@uliwitness @stroughtonsmith Thanks for the explanation! 🙏
Sounds a bit overkill for an icon. Why would you want to make it harder to click/open your app? Guess that’s why it doesn’t exist anymore 😅
@stroughtonsmith @uliwitness That makes sense, so by default the full transparent areas didn’t register clicks, but you could manually force it. Not the other way around.
Still a weird choice in the first place, to make transparent areas not registering clicks. At least for an icon.
@stroughtonsmith @alexkaessner @uliwitness macOS *is* doing hit testing automatically, to this day! In icon view in the Finder, try clicking an icon with a fancy shape: the 0-opacity parts are not clickable.
I think that’s pretty much an anti-feature, but it must have been very cool in 2001.
@Cykelero @stroughtonsmith @alexkaessner @uliwitness The hit mask was a cool thing in 1984 with System 1. Those masks also acted as the 1-bit alpha channel of the icon at that time.
I don't think they are a UI mistake. Clicking outside an icon is expected to deselect whatever is currently selected, so if you click somewhere that looks outside an icon it should do that. Perhaps it's silly when there's a hole in the middle, but I think it makes sense for the outer areas to define the shape.
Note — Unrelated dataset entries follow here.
/-- The ratio check of a layer as it stands, and for a FLOW layer at ratio 1 and with RES scaled to the active area. -/
def LayCfg.ratioFails (l : LayCfg) (m : DspCfg) : Bool :=
  (l.en && ratioBad l.cw l.ch l.dw l.dh m.hTotal)
    || (l.hasRes && (ratioBad m.hActive m.vActive m.hActive m.vActive m.hTotal || ratioBad l.resW l.resH m.hActive m.vActive m.hTotal))

/-- Line-buffer bytes of R271, in eighths of a byte. -/
def lineBytes8 (cw ch dw dh b8 : Nat) (pass : Bool) : Nat := if pass then 0 else scaleTaps ch dh * min cw dw * b8

/-- Units allocated to a layer (R272). -/
def DspCfg.units (m : DspCfg) (n : Nat) : Nat :=
  m.fld (if n < 4 then Reg.DSP_LB_ALLOC0 else Reg.DSP_LB_ALLOC1) (8 * (n % 4) + 6) (8 * (n % 4))

/-- The line-buffer requirement of a layer in eighths of a byte; of a FLOW layer the larger of its two cases. -/
def LayCfg.lines8 (l : LayCfg) (m : DspCfg) : Nat :=
  let own := lineBytes8 l.cw l.ch l.dw l.dh (if is420 l.format then 15 else 40) (decide (l.ch = l.dh) && !is420 l.format)
  let res := lineBytes8 l.resW l.resH m.hActive m.vActive 40 (decide (l.resH = m.vActive))
  if l.hasRes then max own res else own

/-- The line-buffer check of a layer. -/
def LayCfg.linesFail (l : LayCfg) (m : DspCfg) : Bool := m.units l.n * 12288 * 8 < l.lines8 m

/-- Fetch rate of one case in bytes per second (R276), `p2` in half bytes per pixel. -/
def fetchRate (m : DspCfg) (p2 cw ch dh : Nat) : Q := ⟨(p2 * cw * ch * m.pclk * 1000 : Nat), 2 * dh * m.hTotal⟩

/-- The fetch rate of a layer. -/
def LayCfg.rate (l : LayCfg) (m : DspCfg) : Q :=
  if l.flow then Q.max (fetchRate m 8 m.hActive 1 1) (fetchRate m 8 l.resW l.resH m.vActive)
  else fetchRate m (formatBytes2 l.format) l.cw l.ch l.dh

/-- SCALE of a tap as its factor; 0 for the reserved code. -/
def tapScale (code : Nat) : Nat := match code with
  | 0 => 1 | 1 => 2 | 2 => 4 | _ => 0

/-- CC_TAP_CONFIG for an enabled tap. -/
def DspCfg.tapBad (m : DspCfg) (t : Nat) : Bool :=
  let c := Reg.DSP_TAP_CTRL t
  let sc := tapScale (m.fld c 3 2)
  let pitch := m.word (Reg.DSP_TAP_PITCH t)
  let nbuf := m.fld c 6 5
  sc == 0 || m.hActive % sc ≠ 0 || m.vActive % sc ≠ 0 || pitch % 256 ≠ 0 || pitch < 4 * m.hActive / sc
    || (List.range (nbuf + 1)).any (fun i => m.word (Reg.DSP_TAP_ADDR_LO t i) % 256 ≠ 0) || nbuf < m.fld c 9 8

/-- Bytes per second of the display write port (R283): taps, the Whisk, capture. -/
def DspCfg.writeRate (m : DspCfg) (capture : Bool) : Q :=
  let line (n : Nat) : Q := ⟨(n * m.pclk * 1000 : Nat), m.hTotal⟩
  let tap (t : Nat) : Q :=
    if m.fld (Reg.DSP_TAP_CTRL t) 0 0 = 0 then ⟨0, 1⟩
    else
      let sc := tapScale (m.fld (Reg.DSP_TAP_CTRL t) 3 2)
      (line (4 * m.hActive)).mul ⟨1, sc * sc⟩
  let w : Q := if m.layers.any (fun l => l.en && l.flow) then Q.ofInt (4 * m.pclk * 1000) else ⟨0, 1⟩
  (((tap 0).add (tap 1)).add w).add (if capture then Q.ofInt 8000000000 else ⟨0, 1⟩)

/-- Whether the port's limit of 38.0 GB/s fails. -/
def DspCfg.writeFails (m : DspCfg) (capture : Bool) : Bool := Q.lt (Q.ofInt 38000000000) (m.writeRate capture)

/-- Whether a context exists and is not faulted. -/
def State.ctxLive (s : State) (c : Nat) : Bool := (s.ctx c).isSome && s.fld (Reg.CPR_CTX_STATUS c) 1 0 == 1

/-- The check of a configuration (R294): the first failing code, or 0. -/
def State.dspCheck (s : State) (m : DspCfg) : Nat :=
  let own := m.shown
  let cnt := m.counted
  let taps := (List.range 2).filter (fun t => m.fld (Reg.DSP_TAP_CTRL t) 0 0 == 1)
  if !m.timingOk then 0x20
  else if m.fld Reg.DSP_OUT_CTRL 1 0 = 3 ∨ (m.fld Reg.DSP_OUT_CTRL 1 0 = 2 ∧ m.hActive % 2 = 1) then 0x21
  else if own.any (fun l => !layerFormat l.format || (l.tiled && is420 l.format)) || cnt.any (fun l => l.alphaMode == 3) then 0x22
  else if own.any LayCfg.addrBad then 0x23
  else if own.any (fun l => l.rectBad m.hActive m.vActive) then 0x24
  else if cnt.any (fun l => l.ratioFails m) then 0x25
  else if cnt.any (fun l => l.linesFail m) then 0x26
  else if 116 < ((List.range 8).map m.units).sum then 0x27
  else if !(own.map LayCfg.zpos).Nodup then 0x28
  else if 55000 < m.fld Reg.DSP_FETCH_BUDGET 16 0
      || Q.lt (Q.ofInt (m.fld Reg.DSP_FETCH_BUDGET 16 0 * 1000000)) ((cnt.map (fun l => l.rate m)).foldl Q.add ⟨0, 1⟩) then 0x29
  else if own.any (fun l => !s.ctxLive l.ctx) || taps.any (fun t => !s.ctxLive (m.fld (Reg.DSP_TAP_CTRL t) 20 16)) then 0x2A
  else if cnt.any (fun l => l.flow && (l.resW == 0 || l.resH == 0 || 7680 < l.resW || 4320 < l.resH)) then 0x2B
  else if taps.any m.tapBad then 0x2C
  else if m.writeFails (s.flag Reg.DPR_CTRL 0) then 0x2D
  else 0

/-! ## Activation -/

/-- The bits of DSP_LAYn_CTRL that CC3 owns in a FLOW layer (R265): EN, LAYOUT, FORMAT, CTX. -/
def ownedCtrl : Nat := 0x1F00FF09

/-- A layer's registers that CC3 owns whole in a FLOW layer. -/
def ownedRegs (n : Nat) : List Nat :=
  [Reg.DSP_LAY_ADDR0_LO n, Reg.DSP_LAY_ADDR0_HI n, Reg.DSP_LAY_ADDR1_LO n, Reg.DSP_LAY_ADDR1_HI n, Reg.DSP_LAY_PITCH0 n,
   Reg.DSP_LAY_PITCH1 n, Reg.DSP_LAY_SRC_SIZE n, Reg.DSP_LAY_CROP_XY n, Reg.DSP_LAY_CROP_WH n, Reg.DSP_LAY_DST_XY n,
   Reg.DSP_LAY_DST_WH n]

/-- The active copy as a configuration. -/
def State.dspActive (s : State) : DspCfg := s.active

/-- Two words merged under a mask of the first. -/
def maskMerge (mask a b : Nat) : Word := BitVec.ofNat 32 a &&& BitVec.ofNat 32 mask ||| BitVec.ofNat 32 b &&& ~~~(BitVec.ofNat 32 mask)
@Cykelero @michelf @stroughtonsmith @uliwitness Oh I see, it indeed still works in Finders icon view. Though, it does ignore the transparent areas for deselect. The auto mask only works for *select* hit testing 👀
The Dock also ignores the transparent areas. Which IMO is a good thing! Would be quite annoying otherwise.
In fact, I don't see a good reason you want that at all. I mean who is stacking icons on top of other interactive elements anyways? 🤔
@Cykelero @stroughtonsmith @alexkaessner @uliwitness It was always "unnecessary" in the sense that there was always enough space around. Unless you manually arrange your icons too close.